Eines ist jetzt schon klar, den bedrohten Status des (Lebensmittel-)Einzelhandels könnte der Sprung in die Welt der autonomen Bringdienste fundamental verändern. In dieser Welt gäbe es wohl auch keine Beweggründe mehr, mit dem Privat-Pkw auf die grüne Wiese zum Wochenendeinkauf zu fahren. Die positive Umweltbilanz dieses Innovationsschrittes liegt, wie wir gesehen haben, auf der Hand. 

 

Entgegen kommt dieser Entwicklung ein aktueller Trend im Handel: Gerade in den USA zeigt sich seit Jahren schon, dass die Kundenfrequenz in den traditionellen Shoppingmalls zurückgeht. Der klassische Wochenendeinkauf stirbt langsam aber sicher aus, und nicht nur in den Vereinigten Staaten. 

 

Der Einzelhandel selbst könnte durch die neue Generation der selbstfahrenden Bringdienste aus dem Abwärtsstrudel gerettet werden.

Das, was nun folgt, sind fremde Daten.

/-- Serve the operations of one instance as far as they go without an event of their own. -/
def State.serveInst (s : State) (k : Nat) : State :=
  let s := match s.rc.ops.find? (fun e => e.2.inst == k && e.2.op == 1 && e.2.stage == 1) with
    | some (id, o) => s.finishDrop id o
    | none => s
  match s.headOp k with
  | none => s
  | some (id, o) =>
    let st := s.rcStatus o
    let gen := ((s.openInst k).map (fun i => i.gen.toNat)).getD 0
    if o.op = 0 then s
    else if o.op = 5 then s.rcReply id o (match s.openInst k with | none => 2 ^ 64 - 1 | some i => i.counter o.arg)
    else if o.stage = 0 && st != 0 && !(o.op = 1 && st = 6) then s.rcReply id o (st + if o.op = 4 then gen * 2 ^ 32 else 0)
    else if o.op = 1 then (s.adjInst k (fun i => { i with dropping := true })).setStage id 1
    else if o.op = 2 then
      let s1 := s.adjInst k (fun i => { i with paused := true })
      if s1.optimiserBusy k then s1.setStage id 1 else s1.rcReply id o 0
    else if o.op = 3 then (s.adjInst k (fun i => { i with paused := false })).rcReply id o 0
    else
      match s.inst? k with
      | none => s
      | some i =>
        if o.stage = 0 then
          let s1 := if i.cfg.ordered && !i.paused then s.adjInst k (fun i => { i.sound with epoch := i.sound.ring.foldl sampleInsert [], ring := [] }) else s
          s1.setStage id 1
        else if o.stage = 1 && (i.epoch.isEmpty || i.failed) then (s.adjInst k (fun i => { i with epoch := [] })).setStage id 2
        else s

/-- Serve every instance. -/
def State.serveRadiance (s : State) : State := (List.range 4).foldl State.serveInst s

/-! ## The parameter area (R268, R145) -/

def Instance.unit (i : Instance) : UnitCtx := { who := .die i.cfg.home, unit := 4, asid := i.asid, table := i.table }

/-- The pages of some parameter-area offsets, with their physical places, checked for writing where `w` holds. -/
def State.paramPages (s : State) (u : UnitCtx) (g : RcConfig) (offs : List Nat) (w : Bool) : UnitAcc (Tbl Piece) :=
  let pages := (offs.map (fun o => o / 65536)).dedup
  match s.unitReach u (if w then .write else .read) .none (pages.map (fun p => (g.param + BitVec.ofNat 64 (p * 65536), 4))) with
  | .ok s1 ps => .ok s1 ((pages.zip ps).foldl (fun t e => Tbl.put t e.1 e.2) [])
  | .wait s1 => .wait s1
  | .fault s1 x va => .fault s1 x va

/-- The physical address of an offset of the area. -/
def paramAddr (t : Tbl Piece) (off : Nat) : Nat := ((Tbl.find t (off / 65536)).map (fun p => p.addr + off % 65536)).getD 0

/-- A page of the area that is still WB memory homed on the instance's die (R277). -/
def goodPage (g : RcConfig) (p : Piece) : Bool := p.region == .loc && p.mt == 0 && homeOf p.addr == g.home

/-- The instance becomes FAILED: it stops stepping, and one record is logged (R282). -/
def State.failInst (s : State) (k : Nat) : State :=
  let home := ((s.inst? k).map (fun i => i.cfg.home)).getD 0
  (s.adjInst k (fun i => { i with failed := true, epoch := [] })).logUnit 4 0xFF home (kindWord 0 1 0 0x13) k 0 0

/-! ## OPTIMISER_STEP (R275, R276) -/

/-- The batch that the next step consumes, and whether it comes from a RCGEN's epoch. -/
def State.nextBatch (s : State) (k : Nat) (i : Instance) : Option (List Sample × Bool) :=
  if i.failed || i.dropping then none
  else
    match s.headOp k with
    | some (_, o) =>
      if o.op = 4 && 1 ≤ o.stage then (if o.stage = 1 && !i.epoch.isEmpty then some (i.epoch.take 256, true) else none)
      else if !i.cfg.ordered && !i.paused && 256 ≤ i.ring.length then some (i.ring.take 256, false) else none
    | none => if !i.cfg.ordered && !i.paused && 256 ≤ i.ring.length then some (i.ring.take 256, false) else none

/-- Writes of the optimiser for an instance are on their way to their home: what it does next reads them there. -/
def State.optimiserWriting (s : State) (k : Nat) : Bool := s.path.writes.any (fun e => e.2.source == .optimiser k && !e.2.accepted)

def execOptimiserStep (k : Nat) (s : State) : Host.Outcome State Fault Refusal :=
  let s := s.adjInst k Instance.sound
  match s.inst? k with
  | none => .next s
  | some i =>
    match (if s.optimiserWriting k then none else s.nextBatch k i) with
    | none => .next s
    | some (batch, fromEpoch) =>
      let g := i.cfg
      let P := g.params
      let hash := (batch.flatMap (fun x => (List.range g.levels).flatMap (fun l => (g.corners (g.axes x.input) l).flatMap (fun c => [c.1, c.1 + 1])))).dedup
      let mlp := (List.range (P - g.layerBase 0)).map (fun n => g.layerBase 0 + n)
      let nums := hash ++ mlp
      let offs := nums.flatMap (fun n => [4 * n, 4 * (P + n), 4 * (2 * P + n)])
      match s.paramPages i.unit g offs true with
      | .wait s1 => .next s1
      | .fault s1 _ _ => .next (s1.failInst k)
      | .ok s1 pages =>
        let s1 := offs.foldl (fun s o => s.findRange (paramAddr pages o) 4) s1
        if pages.any (fun p => !goodPage g p.2) || offs.any (fun o => s1.memPoisoned (paramAddr pages o) 4) then .next (s1.failInst k)
        else
          let read (o : Nat) : Nat := s1.memNat (paramAddr pages o) 4
          let work (n : Nat) : Nat := round16 (read (4 * n))
          let ts := batch.map (g.trace work)
          let grads := g.gradients ts
          let take (i : Instance) : Instance :=
            let j := { i with samples := i.samples + batch.length }
            if fromEpoch then { j with epoch := j.epoch.drop batch.length } else { j with ring := j.ring.drop batch.length }
          if grads.any (fun e => !finite32 e.2) then .next (s1.adjInst k (fun i => { take i with skipped := i.skipped + 1 }))
          else
            let p1 := mul32 i.p1.toNat beta1
            let p2 := mul32 i.p2.toNat beta2
            let cells := grads.flatMap (fun e =>
              let r := adam g.lr.toNat p1 p2 batch.length e.2 (read (4 * e.1)) (read (4 * (P + e.1))) (read (4 * (2 * P + e.1)))
              cellsAt (paramAddr pages (4 * e.1)) (natBytes 4 r.1) ++ cellsAt (paramAddr pages (4 * (P + e.1))) (natBytes 4 r.2.1) ++
                cellsAt (paramAddr pages (4 * (2 * P + e.1))) (natBytes 4 r.2.2))
            .next ((s1.unitWrite (.optimiser k) g.home cells []).adjInst k (fun i => { take i with
              steps := i.steps + 1, p1 := BitVec.ofNat 32 p1, p2 := BitVec.ofNat 32 p2, loss := BitVec.ofNat 32 (nextLoss i.loss.toNat ts) }))

/-! ## Images and generations (R268, R278) -/

/-- An image is made from θ: none where a sector is poisoned. -/
def State.makeImage (s : State) (k : Nat) (u : UnitCtx) (g : RcConfig) : UnitAcc (Option (Tbl (BitVec 16))) :=
  if s.optimiserWriting k then .wait s
  else
  let P := g.params
  match s.paramPages u g ((List.range ((4 * P + 65535) / 65536)).map (fun p => p * 65536)) false with
  | .wait s1 => .wait s1
  | .fault s1 x va => .fault s1 x va
  | .ok s1 pages =>
    let s1 := pages.foldl (fun s p => s.findRange p.2.addr (min 65536 (4 * P - 65536 * p.1))) s1
    if pages.any (fun p => !goodPage g p.2) then .fault s1 (xfault 0x07 0x04) g.param
    else if s1.poison.any (fun z => pages.any (fun p => p.2.addr ≤ 32 * z && 32 * z < p.2.addr + min 65536 (4 * P - 65536 * p.1))) then .ok s1 none
    else
      .ok s1 (some ((List.range P).filterMap (fun n =>
        let v := BitVec.ofNat 16 (round16 (s1.memNat (paramAddr pages (4 * n)) 4))
        if v = 0 then none else some (n, v))))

Denn wer die Menschen klimagerecht und persönlich zuhause beliefert, der könnte dadurch möglicherweise auch der Durchmarsch von Amazon im e-Commerce und vor allem im Lebensmitteleinzelhandel (Amazons Kooperation mit dem Biohändler Whole Foods Market) verhindern. Wohngebiet-nahe Supermärkte oder Läden würden als Shopping- und Verteilzentren zugleich fungieren. Von hier aus würden die großen Warenlieferungen (die früheren Wochenendeinkäufe) mit den autonomen Bringdiensten vor die Haustüren der Verbraucher geschickt, während die Verbraucher  die Wahl haben, entweder in diese neuen Einkaufszentren zum Genusseinkauf aufzubrechen oder andere Läden, Stadtteile oder Märkte dafür anzusteuern. 

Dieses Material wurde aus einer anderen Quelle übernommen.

def refitBody (x : ExtWord) (c : Ctx) (s : State) : Res :=
  if s.acquiring c.w s.nextId (heldLanes c.W c.F) then .stall
  else
    let r := s.addPend (unitPend c x s.nextId)
    let q : Refit := { die := dieOf c.W.core, pend := r.1, wave := c.w, asid := c.T.asid, table := c.T.table, desc := c.F.scalar x.a.num.toNat
                       stage := 0, root := 0, nodes := 0, thresh := 0, ctr := 0, next := 0, chain := none, parent := none, qual := 0, status := 0 }
    .done ({ r.2 with gfx := { r.2.gfx with refits := Tbl.put r.2.gfx.refits r.2.nextId q }, nextId := r.2.nextId + 1 }.adjFrag c.f
      (fun F => F.mark x.tok.toNat))
def execRefit (w : ExtWord) (s : State) : Host.Outcome State Fault Refusal := issue (.refit w) (refitBody w) s

def Refit.unit (q : Refit) : UnitCtx := { who := .die q.die, unit := 2, asid := q.asid, table := q.table }
def State.setRefit (s : State) (id : Nat) (q : Refit) : State := { s with gfx := { s.gfx with refits := Tbl.put s.gfx.refits id q } }
def Refit.node (q : Refit) (n : Nat) : Word := BitVec.ofNat 64 (q.root + 128 * n)

/-- After a status other than 0 the node boxes and counters are unspecified: free values, where they can be written. -/
def State.scramble (s : State) (q : Refit) : State :=
  let open_ (va : Word) (n : Nat) : Word × List Byte := (va, (List.range n).map (fun i => Config.freeByte s.free (va.toNat + i)))
  let put (s : State) (ws : List (Word × List Byte)) : State :=
    match s.unitStoreAll q.unit (.op q.pend) ws with
    | .ok s1 _ => s1
    | _ => s
  (List.range q.nodes).foldl (fun s n => put (put s [open_ (q.node n) 15, open_ (q.node n + 0x40) 48]) [open_ (BitVec.ofNat 64 (q.ctr + 4 * n)) 4])
    { s with free := s.free + 1 }

/-- A REFIT is over but for its writes. -/
def State.endRefit (s : State) (id : Nat) (q : Refit) (status : Nat) : State :=
  let s1 := if status = 0 then s else s.scramble q
  (s1.unitDone id).setRefit id { q with stage := 2, status := status }

/-- Read for a REFIT: a fault gives status 2, poison status 3. -/
def State.refitRead (s : State) (id : Nat) (q : Refit) (va : Word) (n : Nat) (k : State → List Byte → State) : State :=
  match s.unitRead q.unit id va n with
  | .fault s1 _ _ => s1.endRefit id q 2
  | .wait s1 => s1
  | .ok s1 (bs, bad) => if bad then s1.endRefit id q 3 else k s1 bs

/-- A node read for a REFIT: a malformed one gives status 4. -/
def State.refitNode (s : State) (id : Nat) (q : Refit) (n : Nat) (k : State → BvhNode → List Byte → State) : State :=
  s.refitRead id q (q.node n) 128 (fun s bs => if badNode true bs then s.endRefit id q 4 else k s (parseNode bs) bs)

/-- A box by its exact bounds on each axis; none where it is empty. -/
abbrev Box := Option ((Nat → Int) × (Nat → Int))

def boxJoin (a b : Box) : Box :=
  match a, b with
  | none, y => y
  | x, none => x
  | some x, some y => some (fun i => min (x.1 i) (y.1 i), fun i => max (x.2 i) (y.2 i))

/-- A child's present box. -/
def BvhNode.childBox (n : BvhNode) (c : Nat) : Box :=
  if childType (n.words.getD c 0) = 0 || (List.range 3).any (fun a => decide (n.bound c a true < n.bound c a false)) then none
  else some (fun a => n.bound c a false, fun a => n.bound c a true)

def BvhNode.boxUnion (n : BvhNode) : Box := (List.range n.count).foldl (fun b c => boxJoin b (n.childBox c)) none

/-- The bounds of a block's vertices; a vertex that is not finite bounds nothing. -/
def blockBox (bs : List Byte) : Box :=
  (List.range 3).foldl (fun b v =>
    let p := (List.range 3).map (fun i => BitVec.ofNat 32 (field bs (12 * v + 4 * i) 4))
    if finiteAll p then boxJoin b (some (fun i => fix149 (axis p i), fun i => fix149 (axis p i))) else b) none

/-- The new boxes of a node's children, one after another. -/
def State.childBoxes (s : State) (id : Nat) (q : Refit) (n : BvhNode) (k : State → List Box → State) : List Nat → List Box → State
  | [], bs => k s bs
  | c :: cs, bs =>
    let w := n.words.getD c 0
    if childType w = 1 then s.refitNode id q (childIndex w) (fun s m _ => s.childBoxes id q n k cs (bs ++ [m.boxUnion]))
    else if childType w = 2 then
      s.refitRead id q (BitVec.ofNat 64 (n.leafbase + 64 * childIndex w)) (64 * childCnt w) (fun s raw =>
        s.childBoxes id q n k cs (bs ++ [(List.range (childCnt w)).foldl (fun b i => boxJoin b (blockBox (raw.drop (64 * i)))) none]))
    else s.childBoxes id q n k cs (bs ++ [n.childBox c])

/-- The bytes of a refitted node: its first 15, its 48 quantised bounds, and whether QUAL is set (R289, R306). -/
def quantise (n : BvhNode) (thresh : BitVec 32) (boxes : List Box) : List Byte × List Byte × Bool :=
  match boxes.foldl boxJoin none with
  | none => (n.org.flatMap (fun b => natBytes 4 b.toNat) ++ n.exps.map (fun e => BitVec.ofNat 8 e), n.qbox.map (fun b => BitVec.ofNat 8 b), false)
  | some (lo, hi) =>
    let org (a : Nat) : BitVec 32 := originOf (lo a)
    let ex (a : Nat) : Nat := boxExp (hi a - fix149 (org a))
    let unit (a : Nat) : Int := 2 ^ (ex a + 22)
    let bytes (c : Nat) : List Byte :=
      match boxes.getD c none with
      | some (l, h) => (List.range 3).flatMap (fun a =>
          [BitVec.ofNat 8 (floorByte (l a - fix149 (org a)) (unit a)), BitVec.ofNat 8 (ceilByte (h a - fix149 (org a)) (unit a))])
      | none => if c < n.count && childType (n.words.getD c 0) != 0 then [255, 0, 255, 0, 255, 0]
                else (List.range 6).map (fun i => BitVec.ofNat 8 (n.qbox.getD (6 * c + i) 0))
    let area := boxArea lo hi
    let limit := mul32 thresh.toNat n.buildsa.toNat
    let qual := !isNan32 area && !isNan32 limit && !(dec32 area).le (dec32 limit)
    ((List.range 3).flatMap (fun a => natBytes 4 (org a).toNat) ++ (List.range 3).map (fun a => BitVec.ofNat 8 (ex a)), (List.range 8).flatMap bytes, qual)

/-- A step of a REFIT is done: its reads are not used again. -/
def State.refitNext (s : State) (id : Nat) (q : Refit) : State := (s.unitDone id).setRefit id q

/-- Process(n) but for the arrival at its parent: each node is written by one write (R305). -/
def State.process (s : State) (id : Nat) (q : Refit) (n : Nat) : State :=
  s.refitNode id q n (fun s node _ =>
    s.childBoxes id q node (fun s boxes =>
      let r := quantise node q.thresh boxes
      let va := q.node n
      match s.unitStoreAll q.unit (.op q.pend) [(va, r.1), (va + 0x40, r.2.1), (va + 0x74, natBytes 4 (if r.2.2 then 1 else 0))] with
      | .fault s1 _ _ => s1.endRefit id q 2
      | .wait s1 => s1
      | .ok s1 _ => s1.refitNext id { q with qual := q.qual + (if r.2.2 then 1 else 0), chain := none
                                             parent := if node.parent = 0xFFFFFFFF then none else some node.parent })
      (List.range node.count) [])

/-- A write of the die to a line has not reached its home. -/
def State.dieWriting (s : State) (die line : Nat) : Bool :=
  s.path.writes.any (fun e => e.2.region == .loc && e.2.line == line && e.2.die == die && !e.2.accepted)

/-- The arrival at a parent: its counter is incremented at its home, and back at zero with the last of its type-1 children, whose arrival goes on
with the parent (R305). -/
def State.refitArrive (s : State) (id : Nat) (q : Refit) (p : Nat) : State :=
  let va := BitVec.ofNat 64 (q.ctr + 4 * p)
  s.refitNode id q p (fun s n _ =>
    let last (old : Nat) : Bool := old + 1 == (n.words.filter (fun w => childType w == 1)).length
    let q1 (old : Nat) : Refit := { q with parent := none, chain := if last old then some p else none }
    match s.unitReach q.unit .atomic .none [(va, 4)] with
    | .fault s1 _ _ => s1.endRefit id q 2
    | .wait s1 => s1
    | .ok s1 [] => s1
    | .ok s1 (c :: _) =>
      if c.away then
        match s1.unitAnswer id c with
        | none => s1.sendRemote (some id) none (unitLane q.unit.loc q.die) va c.region c.addr (.atomic 0 2 false false true 1 0 4)
        | some r =>
          match r.result with
          | none => s1
          | some (.ok data bad) =>
            if bad then s1.endRefit id q 3
            else if !last (bytesNat data) then s1.refitNext id (q1 (bytesNat data))
            else
              (match s1.unitStore q.unit (.op q.pend) va (natBytes 4 0) with
               | .fault s2 _ _ => s2.endRefit id q 2
               | .wait s2 => s2
               | .ok s2 _ => s2.refitNext id (q1 (bytesNat data)))
          | some _ => s1.endRefit id q 2
      else if s1.dieWriting q.die (c.addr / 128) then s1
      else
        match s1.engineSector q.die (c.addr / 32) with
        | none => s1
        | some v =>
          let s2 := s1.engineReads [c]
          let old := bytesNat ((v.data.drop (c.addr % 32)).take 4)
          if v.poison then s2.endRefit id q 3
          else (s2.unitWrite (.op q.pend) q.die (cellsAt c.addr (natBytes 4 (if last old then 0 else old + 1))) [] (c.mt == 2)).refitNext id (q1 old))

/-- The descriptor of a REFIT, if it is valid. -/
def parseRefit (q : Refit) (bs : List Byte) : Option Refit :=
  let th := BitVec.ofNat 32 (field bs 0x0C 4)
  let n := field bs 8 4
  if 1 ≤ n && n ≤ 2 ^ 24 && finite32 th.toNat && (dec32 one32).le (dec32 th.toNat) && field bs 0x10 8 % 4 == 0 then
    some { q with stage := 1, root := field bs 0 8, nodes := n, thresh := th, ctr := field bs 0x10 8 }
  else none

/-- The refit that a die's engine works on. -/
def State.refitOf (s : State) (die : Nat) : Option (Nat × Refit) := s.gfx.refits.find? (fun e => e.2.die == die && e.2.stage < 2)

/-- The next step of a REFIT whose writes beyond the device have all ended: the descriptor, an arrival, or a node. -/
def State.refitStep (s : State) (id : Nat) (q : Refit) : State :=
  if q.stage = 0 then
    if q.desc.toNat % 64 != 0 then s.endRefit id q 1
    else s.refitRead id q q.desc 64 (fun s bs => match parseRefit q bs with | some q1 => s.refitNext id q1 | none => s.endRefit id q 1)
  else
    match q.parent, q.chain with
    | some p, _ => s.refitArrive id q p
    | none, some n => s.process id q n
    | none, none =>
      if q.nodes ≤ q.next then s.endRefit id q 0
      else s.refitNode id q q.next (fun s n _ =>
        s.refitNext id { q with next := q.next + 1, chain := if n.words.any (fun w => childType w == 1) then none else some q.next })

Fazit: Den Bedürfnissen der Kunden, das lässt sich für Europa, Nordamerika und Asien sagen, kommt diese neue Einkaufswelt durchaus entgegen. Untersuchungen in mehreren europäischen Ländern zeigen, dass Kunden in Pkws (entgegen den Erwartungen der meisten Einzelhändler!) eben nicht wertvoller sind und mehr Geld ausgeben als Kunden, die zu Fuß oder mit dem Rad kommen. Die große Veränderung, die sich durch die autonome Zustelllogistik einstellen würde, bestünde darin, dass der Privat-Pkw für den Einkauf schlicht nicht mehr gebraucht würde. Ob wir das tatsächlich wollen, müssen wir in den nächsten Jahren entscheiden.